Unfortunately, the section does not come with its own laugh track.

Oops, part III
When former Cleveland Police Chief Richard Hongisto passed away, The Plain Dealer quoted Congressman Dennis Kucinich as saying he'd reconciled with Hongisto after firing him on TV in 1978. Alas, it appears Kucinich must now reconcile with his growing propensity for lying.

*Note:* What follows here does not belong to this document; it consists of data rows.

-- ==== Sys2Proof/Certificates/Slice0/Obligations.lean ====
section
/-! DEFINITION. The statements for the provers. -/

open Sys2Proof Sys2Proof.Machine

/-- Every issuing MOV, SEL, SVAL, IADD, ISUB, IMUL, IMULH, IMAD, IMIN, IMAX, IABS and INEG of any form answers the
next state in which its destination alone is written, in the active lanes or once, with the value R104 to R106 give
(elements of the type, negated, combined, saturated, wrapped; the wide form of IMAD with a 64-bit addend), and its
clause goes on. (Derived from 05 section 2, R104, R105, R106, R26.) -/
def Obligations.MovesAndIntegerArithmeticComplete : Prop :=
  (∀ o, Yields (.mov o) fun t => t.put o.d (o.ext .b32).ty.is64 fun l => t.val (o.ext .b32).ty l o.a) ∧
  (∀ o, Yields (.sel o) fun t => t.put o.d (o.ext .b32).ty.is64 fun l =>
    if t.cond l o.third then t.num (o.ext .b32).ty.is64 false false l o.a
    else t.num (o.ext .b32).ty.is64 false false l o.b) ∧
  (∀ o, Yields (.sval o) fun t => t.put o.d false fun l => t.svalOf (t.word false 0 o.a).toNat l) ∧
  (∀ o, Yields (.iadd o) (intResult o .s32 fun _ x y _ => x + y)) ∧
  (∀ o, Yields (.isub o) (intResult o .s32 fun _ x y _ => x - y)) ∧
  (∀ o, Yields (.imul o) (intResult o .s32 fun _ x y _ => x * y)) ∧
  (∀ o, Yields (.imulh o) (intResult o .s32 fun ty x y _ => x * y / (2 ^ ty.bits : Nat))) ∧
  (∀ o, (o.ext .s32).fn ≠ 1 → Yields (.imad o) (intResult o .s32 fun _ x y z => x * y + z)) ∧
  (∀ o, (o.ext .s32).fn = 1 → Yields (.imad o) fun t => t.put o.d true fun l =>
    imadWide (o.ext .s32) (t.num false false false l o.a) (t.num false false false l o.b)
      (t.num true (o.ext .s32).ty.isSigned false l o.third)) ∧
  (∀ o, Yields (.imin o) (intResult o .s32 fun _ x y _ => min x y)) ∧
  (∀ o, Yields (.imax o) (intResult o .s32 fun _ x y _ => max x y)) ∧
  (∀ o, Yields (.iabs o) (intResult o .s32 fun _ x _ _ => (x.natAbs : Int))) ∧
  (∀ o, Yields (.ineg o) (intResult o .s32 fun _ x _ _ => -x))

/-- Every issuing IADC and ISBC writes A plus or minus B and the carry-in modulo the type's width, and its carry-out
to the predicate that FN names (P in the active lanes, Q once) when FN asks for it; LEA writes A plus the shifted B;
ISET the comparison as 0 or 1; BYTEP the selected bytes. (Derived from R107, R108, R109, R112, R111.) -/
def Obligations.CarryAddressAndCompareComplete : Prop :=
  (∀ o, Yields (.iadc o) (carryResult o false)) ∧ (∀ o, Yields (.isbc o) (carryResult o true)) ∧
  (∀ o, Yields (.lea o) fun t => t.put o.d true fun l =>
    leaOf (o.ext .b64).fn (t.num true false false l o.a) (t.num false false false l o.b)) ∧
  (∀ o, Yields (.iset o) fun t => t.put o.d false fun l =>
    let a := intOf (o.ext .s32).ty (t.val (o.ext .s32).ty l o.a)
    let b := intOf (o.ext .s32).ty (t.val (o.ext .s32).ty l o.b)
    (cmpOf (o.ext .s32).fn.toNat (decide (a < b)) (a == b)).toNat) ∧
  (∀ o, Yields (.bytep o) fun t => t.put o.d (o.ext .b32).ty.is64 fun l =>
    bytepOf (t.val (o.ext .b32).ty l o.a) (t.val (o.ext .b32).ty l o.b) (t.val (o.ext .b32).ty l o.third))

/-- Every issuing AND, OR, XOR, ANDN, NOT, SHL, SHR, SAR, ROT, BFX, BFI, POPC, CLZ and BREV writes its destination
alone with the value R110 and R111 give; B of the shifts and bit fields is a 32-bit position. (Derived from R110,
R111.) -/
def Obligations.LogicShiftsAndFieldsComplete : Prop :=
  (∀ o, Yields (.andL o) (bitResult o .b32 false fun _ a b _ => a &&& b)) ∧
  (∀ o, Yields (.orL o) (bitResult o .b32 false fun _ a b _ => a ||| b)) ∧
  (∀ o, Yields (.xorL o) (bitResult o .b32 false fun _ a b _ => a ^^^ b)) ∧
  (∀ o, Yields (.andn o) (bitResult o .b32 false fun ty a b _ => a &&& notBits ty.bits b)) ∧
  (∀ o, Yields (.notL o) (bitResult o .b32 false fun ty a _ _ => notBits ty.bits a)) ∧
  (∀ o, Yields (.shl o) (bitResult o .b32 true fun ty a b _ => shlOf ty.bits a b)) ∧
  (∀ o, Yields (.shr o) (bitResult o .b32 true fun ty a b _ => shrOf ty.bits a b)) ∧
  (∀ o, Yields (.sar o) (bitResult o .b32 true fun ty a b _ => sarOf ty.bits a b)) ∧
  (∀ o, Yields (.rot o) (bitResult o .b32 true fun ty a b _ => rotOf ty.bits a b)) ∧
  (∀ o, Yields (.bfx o) (bitResult o .n32 true fun ty a b _ => bfxOf ty a b)) ∧
  (∀ o, Yields (.bfi o) (bitResult o .b32 true fun ty a b c => bfiOf ty.bits a b c)) ∧
  (∀ o, Yields (.brev o) (bitResult o .b32 false fun ty a _ _ => brevBits ty.bits a)) ∧
  (∀ o, Yields (.popc o) fun t => t.put o.d false fun l =>
    popBits (o.ext .b32).ty.bits (t.num (o.ext .b32).ty.is64 false false l o.a)) ∧
  (∀ o, Yields (.clz o) fun t => t.put o.d false fun l =>
    clzBits (o.ext .b32).ty.bits (t.num (o.ext .b32).ty.is64 false false l o.a))
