-- ==== Sys2Proof/Laws/State.lean ====
section
/-! SUPPORT. What each update of the state and of a team leaves unchanged: one equation per field and update. -/

namespace Sys2Proof.Machine

/-! ### `State.setTeam` -/

section
variable (s : State) (tm : Team)

@[simp] theorem State.setTeam_agenda : (s.setTeam tm).agenda = s.agenda := rfl
@[simp] theorem State.setTeam_cur : (s.setTeam tm).cur = s.cur := rfl
@[simp] theorem State.setTeam_freeCtr : (s.setTeam tm).freeCtr = s.freeCtr := rfl
@[simp] theorem State.setTeam_nextId : (s.setTeam tm).nextId = s.nextId := rfl
@[simp] theorem State.setTeam_clk : (s.setTeam tm).clk = s.clk := rfl
@[simp] theorem State.setTeam_ns : (s.setTeam tm).ns = s.ns := rfl
@[simp] theorem State.setTeam_mem : (s.setTeam tm).mem = s.mem := rfl
@[simp] theorem State.setTeam_poison : (s.setTeam tm).poison = s.poison := rfl
@[simp] theorem State.setTeam_tlb : (s.setTeam tm).tlb = s.tlb := rfl
@[simp] theorem State.setTeam_hostMem : (s.setTeam tm).hostMem = s.hostMem := rfl
@[simp] theorem State.setTeam_ats : (s.setTeam tm).ats = s.ats := rfl
@[simp] theorem State.setTeam_atsWaits : (s.setTeam tm).atsWaits = s.atsWaits := rfl
@[simp] theorem State.setTeam_contexts : (s.setTeam tm).contexts = s.contexts := rfl
@[simp] theorem State.setTeam_grids : (s.setTeam tm).grids = s.grids := rfl
@[simp] theorem State.setTeam_casts : (s.setTeam tm).casts = s.casts := rfl
@[simp] theorem State.setTeam_fronts : (s.setTeam tm).fronts = s.fronts := rfl
@[simp] theorem State.setTeam_cores : (s.setTeam tm).cores = s.cores := rfl
@[simp] theorem State.setTeam_l2 : (s.setTeam tm).l2 = s.l2 := rfl
@[simp] theorem State.setTeam_locks2 : (s.setTeam tm).locks2 = s.locks2 := rfl
@[simp] theorem State.setTeam_copies : (s.setTeam tm).copies = s.copies := rfl
@[simp] theorem State.setTeam_carries : (s.setTeam tm).carries = s.carries := rfl
@[simp] theorem State.setTeam_landing : (s.setTeam tm).landing = s.landing := rfl
@[simp] theorem State.setTeam_sweeps : (s.setTeam tm).sweeps = s.sweeps := rfl
@[simp] theorem State.setTeam_dusk : (s.setTeam tm).dusk = s.dusk := rfl
@[simp] theorem State.setTeam_handbacks : (s.setTeam tm).handbacks = s.handbacks := rfl
@[simp] theorem State.setTeam_queries : (s.setTeam tm).queries = s.queries := rfl
@[simp] theorem State.setTeam_graphs : (s.setTeam tm).graphs = s.graphs := rfl
@[simp] theorem State.setTeam_tasks : (s.setTeam tm).tasks = s.tasks := rfl
@[simp] theorem State.setTeam_tokens : (s.setTeam tm).tokens = s.tokens := rfl
@[simp] theorem State.setTeam_pieces : (s.setTeam tm).pieces = s.pieces := rfl
@[simp] theorem State.setTeam_remotes : (s.setTeam tm).remotes = s.remotes := rfl
@[simp] theorem State.setTeam_inbox : (s.setTeam tm).inbox = s.inbox := rfl
@[simp] theorem State.setTeam_seqs : (s.setTeam tm).seqs = s.seqs := rfl
@[simp] theorem State.setTeam_inSeqs : (s.setTeam tm).inSeqs = s.inSeqs := rfl
@[simp] theorem State.setTeam_ports : (s.setTeam tm).ports = s.ports := rfl
@[simp] theorem State.setTeam_regs : (s.setTeam tm).regs = s.regs := rfl
@[simp] theorem State.setTeam_wrt : (s.setTeam tm).wrt = s.wrt := rfl
@[simp] theorem State.setTeam_tele : (s.setTeam tm).tele = s.tele := rfl
@[simp] theorem State.setTeam_mgmt : (s.setTeam tm).mgmt = s.mgmt := rfl
@[simp] theorem State.setTeam_ck : (s.setTeam tm).ck = s.ck := rfl
@[simp] theorem State.setTeam_stopped : (s.setTeam tm).stopped = s.stopped := rfl
@[simp] theorem State.setTeam_mainOn : (s.setTeam tm).mainOn = s.mainOn := rfl
@[simp] theorem State.setTeam_retvOn : (s.setTeam tm).retvOn = s.retvOn := rfl
@[simp] theorem State.setTeam_out : (s.setTeam tm).out = s.out := rfl

end

/-! ### `State.onTeam` -/

section
variable (s : State) (id : Nat) (f : Team → Team)
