-- ==== Sys2Proof/Laws/PerInstr.lean ====
section
/-! SUPPORT. What holds of every instruction as syntax, one lemma for each constructor: an encoded instruction has words
and a class of 0 to 6, and an event has no words and nothing to check. -/

namespace Sys2Proof.Laws.Codec

open Sys2Proof

/-- An encoded instruction has at least one word and a class from 0 to 6; an event has neither words nor checks. -/
def Statement (i : Instr) : Prop :=
  (i.encoded = true → encode i ≠ [] ∧ i.cls ≤ 6) ∧ (i.encoded = false → encode i = [] ∧ i.illFormed = none)

theorem event {i : Instr} (he : i.encoded = false) (hw : encode i = []) (hf : i.illFormed = none) : Statement i :=
  ⟨fun h => (Bool.false_ne_true (he.symm.trans h)).elim, fun _ => ⟨hw, hf⟩⟩

theorem coded {i : Instr} (he : i.encoded = true) (hw : encode i ≠ []) (hc : i.cls ≤ 6) : Statement i :=
  ⟨fun _ => ⟨hw, hc⟩, fun h => (Bool.false_ne_true (h.symm.trans he)).elim⟩

theorem words_f1 (o : F1) (op : BitVec 7) : o.words op ≠ [] := by
  unfold F1.words; split <;> simp

theorem words_f2 (o : F2) (op : BitVec 7) : o.words op ≠ [] := by
  unfold F2.words; split <;> simp
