/-! ### Logic and shifts (R110) -/

/-- Logic and shifts of a type that fills its registers, `w` being a source in that width. -/
theorem logic_of_width {o : F1} {s : State} {t : Team} {c : Clause} {ty : Ty} (type : (o.ext .b32).ty = ty)
    (pos : 0 < ty.bits) (w : Nat → Operand → BitVec ty.bits) (source : ∀ l y, t.val ty l y = (w l y).toNat) :
    let k (l : Nat) : Nat := (t.word false l o.b).toNat % 256
    let gives (i : Instr) (f : Nat → BitVec ty.bits) : Prop :=
      Issues i s t c → exec i s = .next (s.done (t.put o.d ty.is64 fun l => (f l).toNat) c)
    gives (.andL o) (fun l => w l o.a &&& w l o.b) ∧ gives (.orL o) (fun l => w l o.a ||| w l o.b) ∧
    gives (.xorL o) (fun l => w l o.a ^^^ w l o.b) ∧ gives (.andn o) (fun l => w l o.a &&& ~~~w l o.b) ∧
    gives (.notL o) (fun l => ~~~w l o.a) ∧ gives (.shl o) (fun l => w l o.a <<< k l) ∧
    gives (.shr o) (fun l => w l o.a >>> k l) ∧ gives (.sar o) (fun l => (w l o.a).sshiftRight (k l)) ∧
    gives (.rot o) (fun l => (w l o.a).rotateLeft (k l % ty.bits)) := by
  intro k gives
  obtain ⟨andL, orL, xorL, andn, notL, shl, shr, sar, rot, -⟩ := logicShiftsAndFieldsComplete
  have wide (l : Nat) : t.num (ty.is64 && !false) ty.isSigned false l o.b = (w l o.b).toNat := by
    rw [← source, Bool.not_false, Bool.and_true]; rfl
  have count (l : Nat) : t.num (ty.is64 && !true) ty.isSigned false l o.b = (t.word false l o.b).toNat := by
    rw [Bool.not_true, Bool.and_false]; rfl
  refine ⟨fun h => exec_of_bitResult (andL o) h type fun l z => ?_,
    fun h => exec_of_bitResult (orL o) h type fun l z => ?_, fun h => exec_of_bitResult (xorL o) h type fun l z => ?_,
    fun h => exec_of_bitResult (andn o) h type fun l z => ?_, fun h => exec_of_bitResult (notL o) h type fun l z => ?_,
    fun h => exec_of_bitResult (shl o) h type fun l z => ?_, fun h => exec_of_bitResult (shr o) h type fun l z => ?_,
    fun h => exec_of_bitResult (sar o) h type fun l z => ?_, fun h => exec_of_bitResult (rot o) h type fun l z => ?_⟩
  all_goals simp only [source, wide, count]
  · exact (BitVec.toNat_and ..).symm
  · exact (BitVec.toNat_or ..).symm
  · exact (BitVec.toNat_xor ..).symm
  · rw [notBits_toNat, BitVec.toNat_and]
  · exact notBits_toNat _
  · exact shlOf_toNat ..
  · exact shrOf_toNat ..
  · exact sarOf_toNat ..
  · exact rotOf_toNat pos ..

/-- Settles O51: each operation on numbers below 2^w is that of bit vectors of w bits. -/
theorem logicAndShiftsAreThoseOfBitVectors : Obligations.LogicAndShiftsAreThoseOfBitVectors :=
  ⟨fun _ _ t _ type => logic_of_width type (by decide) (fun l y => t.word false l y) fun _ _ => rfl,
    fun _ _ t _ type => logic_of_width type (by decide) (fun l y => t.dword false l y) fun _ _ => rfl⟩

end Sys2Proof.Machine
end

section
/-! Class 1: what an instruction that issues answers, by the operation that it shares with others, and where the expand
unit raises EXPAND_STATE. -/

namespace Sys2Proof.Machine

/-! ### Moves between lanes, votes, reductions and scans (R124 to R135, R139) -/

/-- A reduction or scan combines the terms of the lanes it picks (R133, R134). -/
theorem Yields.of_laneReduce {i : Instr} {o : F1} {pick : Team → X1 → Nat → List Nat}
    (he : ∀ s, exec i s = laneReduce i o pick s) : Yields i (redResult o pick) := .of_issueF1 he

/-- Settles O6: REDUCE, SCAN and SEGSCAN differ in the lanes they pick alone, and each of the others changes its team by
a write of its own. -/
theorem laneOperationsComplete : Obligations.LaneOperationsComplete :=
  ⟨fun _ => .of_issueF1 fun _ => rfl, fun _ => .of_issueF1 fun _ => rfl, fun _ => .of_issueF1 fun _ => rfl,
    fun _ => .of_issueF1 fun _ => rfl, fun _ => .of_issueF1 fun _ => rfl, fun _ => .of_laneReduce fun _ => rfl,
    fun _ => .of_laneReduce fun _ => rfl, fun _ => .of_laneReduce fun _ => rfl, fun _ => .of_issueF1 fun _ => rfl,
    fun _ => .of_issueF1 fun _ => rfl⟩

/-! ### The expand unit (R136 to R138) -/

/-- An instruction that issues traps where its last checks do (R7, steps 4 to 6). -/
theorem Traps.of_post {i : Instr} {ok : State → Team → Prop} {tr : State → Team → Trap}
    {post : State → Team → Clause → Option Trap} {k : State → Team → Clause → State}
    (he : ∀ s, exec i s = issue i s noTrap post k) (trap : ∀ s t c, ok s t → post s t c = some (tr s t)) :
    Traps i ok tr :=
  fun s t c h hok => (he s).trans (issue_post h rfl (trap s t c hok))

/-- Settles O7: EXSET checks that the state is idle and the total fits a word, EXDEAL that the state is armed, and EXCLR
nothing. -/
theorem expandUnitCompletes : Obligations.ExpandUnitCompletes := by
  refine ⟨fun o s t c h idle fits => ?exset, fun o => .of_post (fun _ => rfl) fun s t c wrong => ?exsetTrap,
    fun o s t c h armed => ?exdeal, fun o => .of_post (fun _ => rfl) fun s t c idle => ?exdealTrap,
    fun o => .of_issueF1 fun _ => rfl⟩
  case exset =>
    change execExset o s = _
    rw [execExset]
    exact issue_next h rfl (if_neg (by simp [idle, fits]))
  case exsetTrap => exact if_pos (by simpa using wrong)
  case exdeal =>
    change execExdeal o s = _
    rw [execExdeal]
    exact issue_next h rfl (if_pos armed)
  case exdealTrap => exact if_neg (by simp [idle])

end Sys2Proof.Machine
end

section
/-! What the caches keep: no operation on L1 or L2 lines changes a core's locks, a line that a cache gains is one that was
asked for, and what leaves a cache on an acquire or a release. -/

namespace Sys2Proof.Machine

/-! ### The core of a number -/

@[simp] theorem State.core_no (s : State) (no : Nat) : (s.core no).no = no := by
  unfold State.core
  cases found : s.cores.find? fun c => c.no == no with
  | none => rfl
  | some c => simpa using List.find?_some found

theorem State.core_congr {s s' : State} (h : s'.cores = s.cores) (no : Nat) : s'.core no = s.core no := by
  simp only [State.core, h]

theorem find?_replaceIf {α : Type} (l : List α) (p : α → Bool) (y : α) (hy : p y = true) :
    (replaceIf l p fun _ => y).find? p = (l.find? p).map fun _ => y := by
  induction l with
  | nil => rfl
  | cons x l ih =>
    simp only [replaceIf] at ih
    by_cases hx : p x = true
    · simp [replaceIf, hx, hy]
    · simp [replaceIf, hx, ih]

theorem State.core_setCore (s : State) (c : Core) : (s.setCore c).core c.no = c := by
  unfold State.setCore State.core
  split
  · rename_i held
    simp only [find?_replaceIf s.cores (·.no == c.no) c (by simp)]
    obtain ⟨x, hx, same⟩ := List.any_eq_true.mp held
    cases found : s.cores.find? (·.no == c.no) with
    | none => exact absurd same (List.find?_eq_none.mp found x hx)
    | some y => rfl
  · rename_i fresh
    have none' : s.cores.find? (·.no == c.no) = none := by simpa using fresh
    simp [List.find?_append, none']

/-- A change of a core that keeps its number is what the core then is. -/
theorem State.core_onCore (s : State) (no : Nat) (f : Core → Core) (keeps : (f (s.core no)).no = no) :
    (s.onCore no f).core no = f (s.core no) := by
  have h := s.core_setCore (f (s.core no))
  rwa [keeps] at h

/-! ### Lines of L2 leave the cores as they are -/

/-- What every step of a fold keeps, the fold keeps. -/
theorem foldl_keeps {α β γ : Type} (g : β → γ) {f : β → α → β} (h : ∀ b a, g (f b a) = g b) (l : List α) (b : β) :
    g (l.foldl f b) = g b :=
  List.foldlRecOn (motive := fun b' => g b' = g b) l f rfl fun b' same a _ => (h b' a).trans same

When the Elfin One started peddling the tale during his alleged presidential campaign, The San Francisco Examiner contacted Hongisto. "There was no reconciliation," said the ex-chief in January. ". . . I told him what a whacko and a dingbat he was -- and he is . . . I knew Dennis could not leave this alone -- he's not smart enough. I bet my friend $5 that he'd deny my side of the story. He did. Now, The Washington Post is doing a long piece on Dennis's ability to govern. I gave them an interview today. It's been 25 years. Yes, revenge is best served cold. And I start out the new year $5 ahead . . ."

Hmmm, maybe reconciliation was too strong a word.

Stella got her groove Black
Michael Ian Black, best known for his sardonic observations on VH1's I Love the '80s, was in Cleveland last week with friends Michael Showalter and Shaker Heights native David Wain. Stella, their touring comedy act, packed the Grog Shop. Everything went quite well -- until Punch went to buy Michael Ian Black a shot after the show.

"I'm a teetotaler," said Black. Yes, the man actually refused a free shot.

The moral of the story: Never buy shots for guys with three names. They're actually Vassar-educated power moms in disguise. Or maybe commies.